Assigned task
Only lines containing "nothing" are wanted from the data below. Copy those lines.

Collected data:
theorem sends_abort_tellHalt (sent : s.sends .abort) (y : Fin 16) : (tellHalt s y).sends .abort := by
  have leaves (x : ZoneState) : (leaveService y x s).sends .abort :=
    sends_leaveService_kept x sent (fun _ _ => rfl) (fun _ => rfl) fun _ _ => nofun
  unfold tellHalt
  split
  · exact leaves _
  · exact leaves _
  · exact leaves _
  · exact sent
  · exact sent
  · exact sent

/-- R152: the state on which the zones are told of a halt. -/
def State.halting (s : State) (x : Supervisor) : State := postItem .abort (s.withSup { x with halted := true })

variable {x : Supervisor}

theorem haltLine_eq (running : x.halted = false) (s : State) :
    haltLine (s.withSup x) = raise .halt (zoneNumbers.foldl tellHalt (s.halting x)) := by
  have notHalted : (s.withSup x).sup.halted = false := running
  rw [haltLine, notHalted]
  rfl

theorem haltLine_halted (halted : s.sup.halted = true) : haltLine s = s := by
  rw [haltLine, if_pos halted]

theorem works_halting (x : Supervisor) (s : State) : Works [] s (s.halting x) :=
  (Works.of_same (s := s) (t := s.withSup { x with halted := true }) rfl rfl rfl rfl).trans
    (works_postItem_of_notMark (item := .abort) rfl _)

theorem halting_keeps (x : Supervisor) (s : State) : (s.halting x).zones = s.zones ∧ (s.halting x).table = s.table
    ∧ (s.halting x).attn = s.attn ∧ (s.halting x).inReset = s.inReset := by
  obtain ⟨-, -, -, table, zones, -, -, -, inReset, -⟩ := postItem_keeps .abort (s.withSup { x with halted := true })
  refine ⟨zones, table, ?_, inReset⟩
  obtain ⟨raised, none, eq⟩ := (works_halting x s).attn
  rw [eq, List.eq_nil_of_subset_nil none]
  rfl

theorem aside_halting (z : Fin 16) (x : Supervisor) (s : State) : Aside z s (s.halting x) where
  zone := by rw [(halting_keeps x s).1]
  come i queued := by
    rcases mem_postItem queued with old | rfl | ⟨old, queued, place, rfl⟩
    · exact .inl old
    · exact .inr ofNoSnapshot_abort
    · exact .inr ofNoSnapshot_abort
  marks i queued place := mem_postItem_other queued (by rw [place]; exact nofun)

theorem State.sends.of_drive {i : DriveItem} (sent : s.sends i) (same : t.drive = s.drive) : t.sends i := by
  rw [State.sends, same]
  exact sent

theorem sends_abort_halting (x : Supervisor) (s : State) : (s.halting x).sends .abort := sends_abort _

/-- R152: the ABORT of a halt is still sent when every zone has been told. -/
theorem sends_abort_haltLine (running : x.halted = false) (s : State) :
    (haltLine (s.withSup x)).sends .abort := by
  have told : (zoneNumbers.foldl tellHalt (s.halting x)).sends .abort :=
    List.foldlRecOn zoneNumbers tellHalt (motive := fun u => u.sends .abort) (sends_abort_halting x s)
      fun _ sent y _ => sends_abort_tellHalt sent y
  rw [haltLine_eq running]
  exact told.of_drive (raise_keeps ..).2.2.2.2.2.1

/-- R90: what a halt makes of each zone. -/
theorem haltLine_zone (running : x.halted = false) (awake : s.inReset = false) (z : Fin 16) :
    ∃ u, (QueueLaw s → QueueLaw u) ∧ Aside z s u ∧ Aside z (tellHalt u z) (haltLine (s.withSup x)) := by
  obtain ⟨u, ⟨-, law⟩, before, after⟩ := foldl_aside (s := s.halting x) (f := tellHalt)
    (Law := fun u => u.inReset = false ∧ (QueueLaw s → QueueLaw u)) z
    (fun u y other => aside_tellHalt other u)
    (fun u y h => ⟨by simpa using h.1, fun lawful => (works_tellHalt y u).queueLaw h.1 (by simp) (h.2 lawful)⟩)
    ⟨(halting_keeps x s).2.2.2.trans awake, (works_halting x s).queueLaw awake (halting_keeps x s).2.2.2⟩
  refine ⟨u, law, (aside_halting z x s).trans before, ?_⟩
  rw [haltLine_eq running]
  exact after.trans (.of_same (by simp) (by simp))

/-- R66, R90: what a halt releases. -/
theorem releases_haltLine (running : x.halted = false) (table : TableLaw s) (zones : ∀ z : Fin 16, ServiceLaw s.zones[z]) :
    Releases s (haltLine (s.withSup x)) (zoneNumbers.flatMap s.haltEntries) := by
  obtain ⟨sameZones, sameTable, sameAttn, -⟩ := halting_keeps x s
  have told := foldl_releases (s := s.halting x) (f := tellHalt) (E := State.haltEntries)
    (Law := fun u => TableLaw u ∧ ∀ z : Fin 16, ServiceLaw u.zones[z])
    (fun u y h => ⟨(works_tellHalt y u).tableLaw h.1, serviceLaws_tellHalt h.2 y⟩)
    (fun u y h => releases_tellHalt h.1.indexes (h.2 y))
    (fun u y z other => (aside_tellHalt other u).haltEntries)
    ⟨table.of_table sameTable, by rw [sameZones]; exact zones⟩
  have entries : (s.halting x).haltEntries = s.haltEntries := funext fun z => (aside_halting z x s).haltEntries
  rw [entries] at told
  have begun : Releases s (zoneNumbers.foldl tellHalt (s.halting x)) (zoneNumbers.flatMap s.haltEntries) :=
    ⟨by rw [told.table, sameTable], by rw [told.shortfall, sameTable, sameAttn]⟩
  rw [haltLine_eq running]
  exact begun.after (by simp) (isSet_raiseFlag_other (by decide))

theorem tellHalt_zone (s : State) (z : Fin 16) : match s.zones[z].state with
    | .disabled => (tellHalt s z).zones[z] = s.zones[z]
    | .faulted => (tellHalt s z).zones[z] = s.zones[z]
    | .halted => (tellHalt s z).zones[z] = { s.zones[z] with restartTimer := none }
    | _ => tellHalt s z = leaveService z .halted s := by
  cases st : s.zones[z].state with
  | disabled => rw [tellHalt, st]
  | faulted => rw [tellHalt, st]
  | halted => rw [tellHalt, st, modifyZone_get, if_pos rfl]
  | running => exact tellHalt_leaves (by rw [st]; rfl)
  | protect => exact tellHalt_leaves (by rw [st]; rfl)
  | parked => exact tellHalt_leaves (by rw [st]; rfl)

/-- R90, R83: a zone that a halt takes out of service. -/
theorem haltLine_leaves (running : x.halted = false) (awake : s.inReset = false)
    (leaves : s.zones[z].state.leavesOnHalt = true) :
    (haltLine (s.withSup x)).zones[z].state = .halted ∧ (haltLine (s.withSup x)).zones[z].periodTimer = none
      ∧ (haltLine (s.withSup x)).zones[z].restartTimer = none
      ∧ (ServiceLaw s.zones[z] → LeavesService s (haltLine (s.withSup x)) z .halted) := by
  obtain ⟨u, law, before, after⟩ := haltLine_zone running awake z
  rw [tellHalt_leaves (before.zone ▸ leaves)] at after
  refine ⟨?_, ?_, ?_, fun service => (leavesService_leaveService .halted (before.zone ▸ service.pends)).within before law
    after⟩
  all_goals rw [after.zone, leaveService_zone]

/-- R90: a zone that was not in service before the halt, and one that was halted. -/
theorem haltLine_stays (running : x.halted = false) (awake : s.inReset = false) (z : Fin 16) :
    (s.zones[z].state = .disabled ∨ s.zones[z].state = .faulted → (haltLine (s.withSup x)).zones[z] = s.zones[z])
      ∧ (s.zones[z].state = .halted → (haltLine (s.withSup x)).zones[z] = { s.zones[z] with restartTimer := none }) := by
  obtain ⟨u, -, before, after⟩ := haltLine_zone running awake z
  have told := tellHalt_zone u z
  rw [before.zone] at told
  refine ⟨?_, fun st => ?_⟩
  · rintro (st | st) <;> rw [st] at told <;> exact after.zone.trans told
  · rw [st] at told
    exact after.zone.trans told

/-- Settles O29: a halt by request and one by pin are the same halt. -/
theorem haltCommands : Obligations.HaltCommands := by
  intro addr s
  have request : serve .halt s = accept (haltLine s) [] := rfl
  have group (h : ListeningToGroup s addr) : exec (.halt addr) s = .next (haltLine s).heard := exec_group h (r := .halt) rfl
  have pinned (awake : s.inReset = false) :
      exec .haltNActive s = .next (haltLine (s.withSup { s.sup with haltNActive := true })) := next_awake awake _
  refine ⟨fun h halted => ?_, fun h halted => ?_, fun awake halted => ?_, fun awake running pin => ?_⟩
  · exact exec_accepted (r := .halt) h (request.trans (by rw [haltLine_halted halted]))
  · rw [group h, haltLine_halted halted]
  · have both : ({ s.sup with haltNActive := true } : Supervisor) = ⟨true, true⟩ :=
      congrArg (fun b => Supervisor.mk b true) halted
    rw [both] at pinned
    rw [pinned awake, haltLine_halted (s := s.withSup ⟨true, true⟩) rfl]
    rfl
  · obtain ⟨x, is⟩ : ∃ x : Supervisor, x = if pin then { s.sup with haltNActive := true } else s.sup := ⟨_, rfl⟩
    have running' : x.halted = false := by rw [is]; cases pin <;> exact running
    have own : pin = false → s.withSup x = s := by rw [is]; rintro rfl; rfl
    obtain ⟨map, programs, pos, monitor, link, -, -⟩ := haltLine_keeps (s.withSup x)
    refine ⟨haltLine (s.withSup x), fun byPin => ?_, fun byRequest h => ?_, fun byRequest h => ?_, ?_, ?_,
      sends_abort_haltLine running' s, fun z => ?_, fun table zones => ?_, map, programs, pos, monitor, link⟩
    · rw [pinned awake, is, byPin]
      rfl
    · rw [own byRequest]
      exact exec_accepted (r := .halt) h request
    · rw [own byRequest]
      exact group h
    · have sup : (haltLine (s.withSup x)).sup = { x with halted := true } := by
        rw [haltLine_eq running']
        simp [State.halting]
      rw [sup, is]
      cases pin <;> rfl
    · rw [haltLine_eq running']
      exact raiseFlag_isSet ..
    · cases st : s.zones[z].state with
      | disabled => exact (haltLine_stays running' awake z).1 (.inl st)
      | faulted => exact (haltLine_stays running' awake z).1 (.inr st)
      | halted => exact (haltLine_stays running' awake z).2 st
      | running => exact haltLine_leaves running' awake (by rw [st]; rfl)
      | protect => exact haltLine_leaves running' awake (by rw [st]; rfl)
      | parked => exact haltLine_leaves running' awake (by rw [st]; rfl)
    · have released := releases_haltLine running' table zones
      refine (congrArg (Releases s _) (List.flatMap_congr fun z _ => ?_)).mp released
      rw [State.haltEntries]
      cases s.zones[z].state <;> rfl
...
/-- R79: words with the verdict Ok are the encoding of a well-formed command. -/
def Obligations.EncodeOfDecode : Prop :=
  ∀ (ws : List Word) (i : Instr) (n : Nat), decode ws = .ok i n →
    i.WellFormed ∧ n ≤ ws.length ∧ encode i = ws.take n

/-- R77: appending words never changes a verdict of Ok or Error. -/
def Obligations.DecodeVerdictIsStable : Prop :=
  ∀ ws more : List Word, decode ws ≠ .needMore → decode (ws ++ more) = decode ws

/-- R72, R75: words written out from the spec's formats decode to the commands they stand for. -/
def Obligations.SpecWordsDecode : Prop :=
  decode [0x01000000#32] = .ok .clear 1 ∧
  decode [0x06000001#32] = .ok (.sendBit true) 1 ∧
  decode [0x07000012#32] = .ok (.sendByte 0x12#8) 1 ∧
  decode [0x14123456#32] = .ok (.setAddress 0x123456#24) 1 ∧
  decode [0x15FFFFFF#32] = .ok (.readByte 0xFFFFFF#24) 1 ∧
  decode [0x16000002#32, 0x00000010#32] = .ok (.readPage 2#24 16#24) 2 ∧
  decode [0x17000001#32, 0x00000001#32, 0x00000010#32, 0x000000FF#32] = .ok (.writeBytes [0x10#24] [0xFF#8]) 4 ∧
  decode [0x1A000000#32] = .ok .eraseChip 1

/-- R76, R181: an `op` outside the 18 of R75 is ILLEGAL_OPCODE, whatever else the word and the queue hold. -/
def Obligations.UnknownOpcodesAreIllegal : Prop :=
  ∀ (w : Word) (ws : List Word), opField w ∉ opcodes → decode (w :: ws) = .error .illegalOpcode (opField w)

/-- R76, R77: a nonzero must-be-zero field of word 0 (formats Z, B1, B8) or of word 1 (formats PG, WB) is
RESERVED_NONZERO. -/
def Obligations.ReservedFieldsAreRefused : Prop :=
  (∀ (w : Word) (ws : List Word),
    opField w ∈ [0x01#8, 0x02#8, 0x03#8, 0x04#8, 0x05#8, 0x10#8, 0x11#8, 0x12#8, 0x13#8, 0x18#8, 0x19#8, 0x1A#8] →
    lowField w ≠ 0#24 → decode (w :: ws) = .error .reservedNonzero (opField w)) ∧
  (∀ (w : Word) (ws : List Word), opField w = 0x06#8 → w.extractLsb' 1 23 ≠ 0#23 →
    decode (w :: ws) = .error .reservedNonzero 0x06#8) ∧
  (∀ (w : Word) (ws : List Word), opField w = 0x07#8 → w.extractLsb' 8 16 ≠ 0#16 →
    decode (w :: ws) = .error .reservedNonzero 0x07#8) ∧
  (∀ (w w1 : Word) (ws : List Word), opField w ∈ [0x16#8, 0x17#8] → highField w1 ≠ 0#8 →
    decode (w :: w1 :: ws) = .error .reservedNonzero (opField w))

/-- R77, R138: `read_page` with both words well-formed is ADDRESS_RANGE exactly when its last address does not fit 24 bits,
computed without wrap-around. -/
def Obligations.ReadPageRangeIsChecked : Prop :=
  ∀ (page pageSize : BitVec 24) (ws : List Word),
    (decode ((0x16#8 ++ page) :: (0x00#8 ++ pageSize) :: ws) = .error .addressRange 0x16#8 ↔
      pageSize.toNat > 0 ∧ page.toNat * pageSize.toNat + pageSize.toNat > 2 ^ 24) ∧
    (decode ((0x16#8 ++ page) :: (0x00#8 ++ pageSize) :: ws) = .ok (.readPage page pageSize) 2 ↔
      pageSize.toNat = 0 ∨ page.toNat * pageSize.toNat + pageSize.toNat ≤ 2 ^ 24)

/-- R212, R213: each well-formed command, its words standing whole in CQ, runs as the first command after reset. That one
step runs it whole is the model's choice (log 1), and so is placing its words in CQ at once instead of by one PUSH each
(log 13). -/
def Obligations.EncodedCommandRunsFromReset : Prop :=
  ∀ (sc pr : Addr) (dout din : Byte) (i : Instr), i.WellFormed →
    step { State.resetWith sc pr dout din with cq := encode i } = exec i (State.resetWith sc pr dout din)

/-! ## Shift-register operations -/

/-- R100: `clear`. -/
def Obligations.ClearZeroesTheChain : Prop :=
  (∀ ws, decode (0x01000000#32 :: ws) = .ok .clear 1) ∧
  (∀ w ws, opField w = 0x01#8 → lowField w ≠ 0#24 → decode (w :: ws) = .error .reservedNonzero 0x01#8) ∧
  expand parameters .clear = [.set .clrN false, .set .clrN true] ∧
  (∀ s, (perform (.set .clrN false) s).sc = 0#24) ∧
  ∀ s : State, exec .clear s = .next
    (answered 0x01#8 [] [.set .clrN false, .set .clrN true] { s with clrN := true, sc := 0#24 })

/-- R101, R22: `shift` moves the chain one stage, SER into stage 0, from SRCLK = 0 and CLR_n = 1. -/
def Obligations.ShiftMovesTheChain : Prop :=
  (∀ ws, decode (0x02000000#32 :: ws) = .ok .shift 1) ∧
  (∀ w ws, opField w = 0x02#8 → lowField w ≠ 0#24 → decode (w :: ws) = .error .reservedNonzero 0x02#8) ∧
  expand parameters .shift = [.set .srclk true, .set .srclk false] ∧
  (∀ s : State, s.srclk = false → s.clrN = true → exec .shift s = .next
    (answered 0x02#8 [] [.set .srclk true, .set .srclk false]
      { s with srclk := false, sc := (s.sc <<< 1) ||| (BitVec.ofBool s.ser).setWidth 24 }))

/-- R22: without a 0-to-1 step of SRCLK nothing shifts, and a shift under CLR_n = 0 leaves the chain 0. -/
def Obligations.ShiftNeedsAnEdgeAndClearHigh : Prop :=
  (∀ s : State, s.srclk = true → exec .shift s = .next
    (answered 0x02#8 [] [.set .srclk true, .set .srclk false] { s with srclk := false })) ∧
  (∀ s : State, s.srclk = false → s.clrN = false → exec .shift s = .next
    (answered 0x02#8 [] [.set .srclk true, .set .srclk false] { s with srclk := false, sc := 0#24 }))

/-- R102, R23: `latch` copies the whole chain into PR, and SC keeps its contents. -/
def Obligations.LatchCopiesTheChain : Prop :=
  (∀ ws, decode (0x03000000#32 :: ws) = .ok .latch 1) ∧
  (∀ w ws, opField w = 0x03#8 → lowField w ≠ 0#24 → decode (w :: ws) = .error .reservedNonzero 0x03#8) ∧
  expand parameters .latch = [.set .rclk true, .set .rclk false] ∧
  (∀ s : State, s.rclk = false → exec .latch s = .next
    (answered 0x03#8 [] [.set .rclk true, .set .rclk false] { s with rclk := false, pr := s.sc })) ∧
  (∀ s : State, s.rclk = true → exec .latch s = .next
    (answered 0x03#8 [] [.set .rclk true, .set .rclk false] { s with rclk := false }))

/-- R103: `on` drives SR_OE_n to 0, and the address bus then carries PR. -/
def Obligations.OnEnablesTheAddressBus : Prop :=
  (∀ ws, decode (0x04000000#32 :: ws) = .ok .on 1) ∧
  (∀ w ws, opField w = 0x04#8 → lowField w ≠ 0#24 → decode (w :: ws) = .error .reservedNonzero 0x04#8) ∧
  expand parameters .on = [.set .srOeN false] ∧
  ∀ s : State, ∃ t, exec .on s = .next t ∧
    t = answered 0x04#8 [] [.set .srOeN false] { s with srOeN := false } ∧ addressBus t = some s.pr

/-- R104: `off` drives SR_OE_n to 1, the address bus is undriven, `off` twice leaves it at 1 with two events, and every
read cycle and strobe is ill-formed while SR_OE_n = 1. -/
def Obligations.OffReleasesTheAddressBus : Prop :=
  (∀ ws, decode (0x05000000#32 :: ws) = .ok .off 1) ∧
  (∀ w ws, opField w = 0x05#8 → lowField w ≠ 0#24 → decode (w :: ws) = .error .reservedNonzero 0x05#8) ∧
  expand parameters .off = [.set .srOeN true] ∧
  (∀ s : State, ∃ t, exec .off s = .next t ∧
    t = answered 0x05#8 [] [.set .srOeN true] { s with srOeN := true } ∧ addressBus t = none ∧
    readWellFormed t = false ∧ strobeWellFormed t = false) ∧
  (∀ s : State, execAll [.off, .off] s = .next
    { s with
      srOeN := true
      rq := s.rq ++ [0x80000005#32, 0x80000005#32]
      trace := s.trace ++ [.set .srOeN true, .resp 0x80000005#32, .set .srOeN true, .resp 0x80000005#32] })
...
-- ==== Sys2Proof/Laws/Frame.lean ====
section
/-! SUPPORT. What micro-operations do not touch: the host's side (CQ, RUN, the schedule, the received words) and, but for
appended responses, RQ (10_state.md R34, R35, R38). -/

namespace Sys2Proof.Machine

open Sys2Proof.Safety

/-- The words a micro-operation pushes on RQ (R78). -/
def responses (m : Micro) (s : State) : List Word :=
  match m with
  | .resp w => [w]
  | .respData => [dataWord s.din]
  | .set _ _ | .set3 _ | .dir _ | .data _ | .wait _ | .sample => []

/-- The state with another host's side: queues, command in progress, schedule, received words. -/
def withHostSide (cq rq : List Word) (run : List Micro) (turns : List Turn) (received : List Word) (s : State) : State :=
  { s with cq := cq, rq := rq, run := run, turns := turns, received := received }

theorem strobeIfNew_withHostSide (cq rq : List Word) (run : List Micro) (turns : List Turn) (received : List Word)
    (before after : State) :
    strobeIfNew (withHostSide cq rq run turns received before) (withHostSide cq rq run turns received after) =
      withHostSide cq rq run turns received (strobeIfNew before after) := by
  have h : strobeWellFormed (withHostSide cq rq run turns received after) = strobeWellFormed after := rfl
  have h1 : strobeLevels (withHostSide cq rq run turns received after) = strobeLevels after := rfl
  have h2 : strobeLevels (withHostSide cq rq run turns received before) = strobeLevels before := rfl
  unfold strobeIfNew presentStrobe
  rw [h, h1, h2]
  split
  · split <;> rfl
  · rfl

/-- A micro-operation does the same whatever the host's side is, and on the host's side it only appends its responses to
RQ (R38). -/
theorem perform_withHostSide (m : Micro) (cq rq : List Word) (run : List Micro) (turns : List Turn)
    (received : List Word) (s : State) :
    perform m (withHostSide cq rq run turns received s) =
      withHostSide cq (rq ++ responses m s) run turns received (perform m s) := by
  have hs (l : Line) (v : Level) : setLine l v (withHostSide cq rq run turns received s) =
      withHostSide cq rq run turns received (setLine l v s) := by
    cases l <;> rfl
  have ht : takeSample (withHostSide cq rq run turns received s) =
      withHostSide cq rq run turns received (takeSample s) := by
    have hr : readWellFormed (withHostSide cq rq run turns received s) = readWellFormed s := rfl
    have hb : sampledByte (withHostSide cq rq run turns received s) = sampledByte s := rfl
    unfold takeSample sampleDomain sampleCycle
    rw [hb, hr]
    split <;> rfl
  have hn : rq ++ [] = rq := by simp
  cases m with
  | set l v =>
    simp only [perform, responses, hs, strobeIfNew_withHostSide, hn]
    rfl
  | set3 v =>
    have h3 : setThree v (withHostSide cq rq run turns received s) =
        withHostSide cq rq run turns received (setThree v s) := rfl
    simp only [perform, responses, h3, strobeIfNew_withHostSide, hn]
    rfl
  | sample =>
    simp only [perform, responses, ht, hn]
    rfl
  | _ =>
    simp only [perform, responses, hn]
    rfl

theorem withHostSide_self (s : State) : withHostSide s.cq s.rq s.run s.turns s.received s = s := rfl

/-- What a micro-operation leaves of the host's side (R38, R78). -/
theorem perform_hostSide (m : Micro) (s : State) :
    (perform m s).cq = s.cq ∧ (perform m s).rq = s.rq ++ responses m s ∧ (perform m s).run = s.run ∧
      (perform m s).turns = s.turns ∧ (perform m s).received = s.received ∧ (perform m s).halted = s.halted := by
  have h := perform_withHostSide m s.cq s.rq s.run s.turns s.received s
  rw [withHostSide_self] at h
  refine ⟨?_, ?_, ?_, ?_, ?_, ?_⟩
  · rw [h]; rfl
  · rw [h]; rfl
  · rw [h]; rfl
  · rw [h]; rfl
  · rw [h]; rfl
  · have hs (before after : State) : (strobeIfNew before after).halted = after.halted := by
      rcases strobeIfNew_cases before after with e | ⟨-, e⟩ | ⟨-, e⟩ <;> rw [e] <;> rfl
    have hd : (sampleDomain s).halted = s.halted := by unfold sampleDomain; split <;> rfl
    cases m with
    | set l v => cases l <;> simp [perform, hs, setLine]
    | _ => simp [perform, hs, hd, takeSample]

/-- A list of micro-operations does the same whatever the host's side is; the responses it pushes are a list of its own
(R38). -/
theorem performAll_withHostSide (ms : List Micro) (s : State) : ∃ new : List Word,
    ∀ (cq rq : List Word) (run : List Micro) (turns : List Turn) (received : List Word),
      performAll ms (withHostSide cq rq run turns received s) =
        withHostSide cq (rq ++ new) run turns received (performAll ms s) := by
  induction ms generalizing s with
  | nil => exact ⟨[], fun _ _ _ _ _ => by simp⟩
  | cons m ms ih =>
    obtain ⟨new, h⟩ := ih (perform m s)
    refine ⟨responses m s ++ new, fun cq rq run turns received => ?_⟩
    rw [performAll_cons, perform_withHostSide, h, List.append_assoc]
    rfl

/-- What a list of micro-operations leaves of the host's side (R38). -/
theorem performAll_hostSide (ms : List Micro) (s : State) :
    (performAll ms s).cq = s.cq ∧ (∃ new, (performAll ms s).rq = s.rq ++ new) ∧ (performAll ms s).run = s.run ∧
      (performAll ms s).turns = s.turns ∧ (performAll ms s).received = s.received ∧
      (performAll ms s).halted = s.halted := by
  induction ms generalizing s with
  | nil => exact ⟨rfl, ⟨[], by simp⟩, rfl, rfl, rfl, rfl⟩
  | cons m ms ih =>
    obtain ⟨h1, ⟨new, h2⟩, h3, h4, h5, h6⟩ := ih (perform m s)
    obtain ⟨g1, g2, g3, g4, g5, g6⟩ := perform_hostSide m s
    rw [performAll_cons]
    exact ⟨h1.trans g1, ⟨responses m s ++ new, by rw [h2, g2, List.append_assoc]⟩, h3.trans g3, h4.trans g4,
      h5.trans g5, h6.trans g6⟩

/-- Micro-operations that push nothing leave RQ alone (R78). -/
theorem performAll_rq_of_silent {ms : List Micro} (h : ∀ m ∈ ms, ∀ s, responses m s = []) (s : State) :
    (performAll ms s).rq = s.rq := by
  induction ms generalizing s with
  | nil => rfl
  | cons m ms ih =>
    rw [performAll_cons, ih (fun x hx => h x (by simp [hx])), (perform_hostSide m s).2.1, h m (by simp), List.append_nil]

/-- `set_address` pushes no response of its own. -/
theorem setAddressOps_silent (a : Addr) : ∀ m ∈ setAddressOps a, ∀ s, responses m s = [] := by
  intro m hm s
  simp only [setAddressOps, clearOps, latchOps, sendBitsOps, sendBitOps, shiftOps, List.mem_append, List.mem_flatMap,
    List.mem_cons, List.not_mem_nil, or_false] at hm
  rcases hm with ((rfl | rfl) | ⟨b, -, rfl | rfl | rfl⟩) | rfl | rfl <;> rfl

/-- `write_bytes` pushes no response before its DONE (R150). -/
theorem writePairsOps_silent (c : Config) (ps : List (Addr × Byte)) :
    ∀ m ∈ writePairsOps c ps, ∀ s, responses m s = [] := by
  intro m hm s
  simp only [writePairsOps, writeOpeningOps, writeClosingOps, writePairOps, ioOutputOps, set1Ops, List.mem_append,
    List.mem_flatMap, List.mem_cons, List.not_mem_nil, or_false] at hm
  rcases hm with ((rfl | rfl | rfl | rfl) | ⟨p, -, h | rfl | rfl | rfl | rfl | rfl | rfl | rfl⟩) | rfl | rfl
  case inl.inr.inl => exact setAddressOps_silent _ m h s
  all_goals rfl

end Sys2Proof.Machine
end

Response to this exercise
/-- R22: without a 0-to-1 step of SRCLK nothing shifts, and a shift under CLR_n = 0 leaves the chain 0. -/
/-- Micro-operations that push nothing leave RQ alone (R78). -/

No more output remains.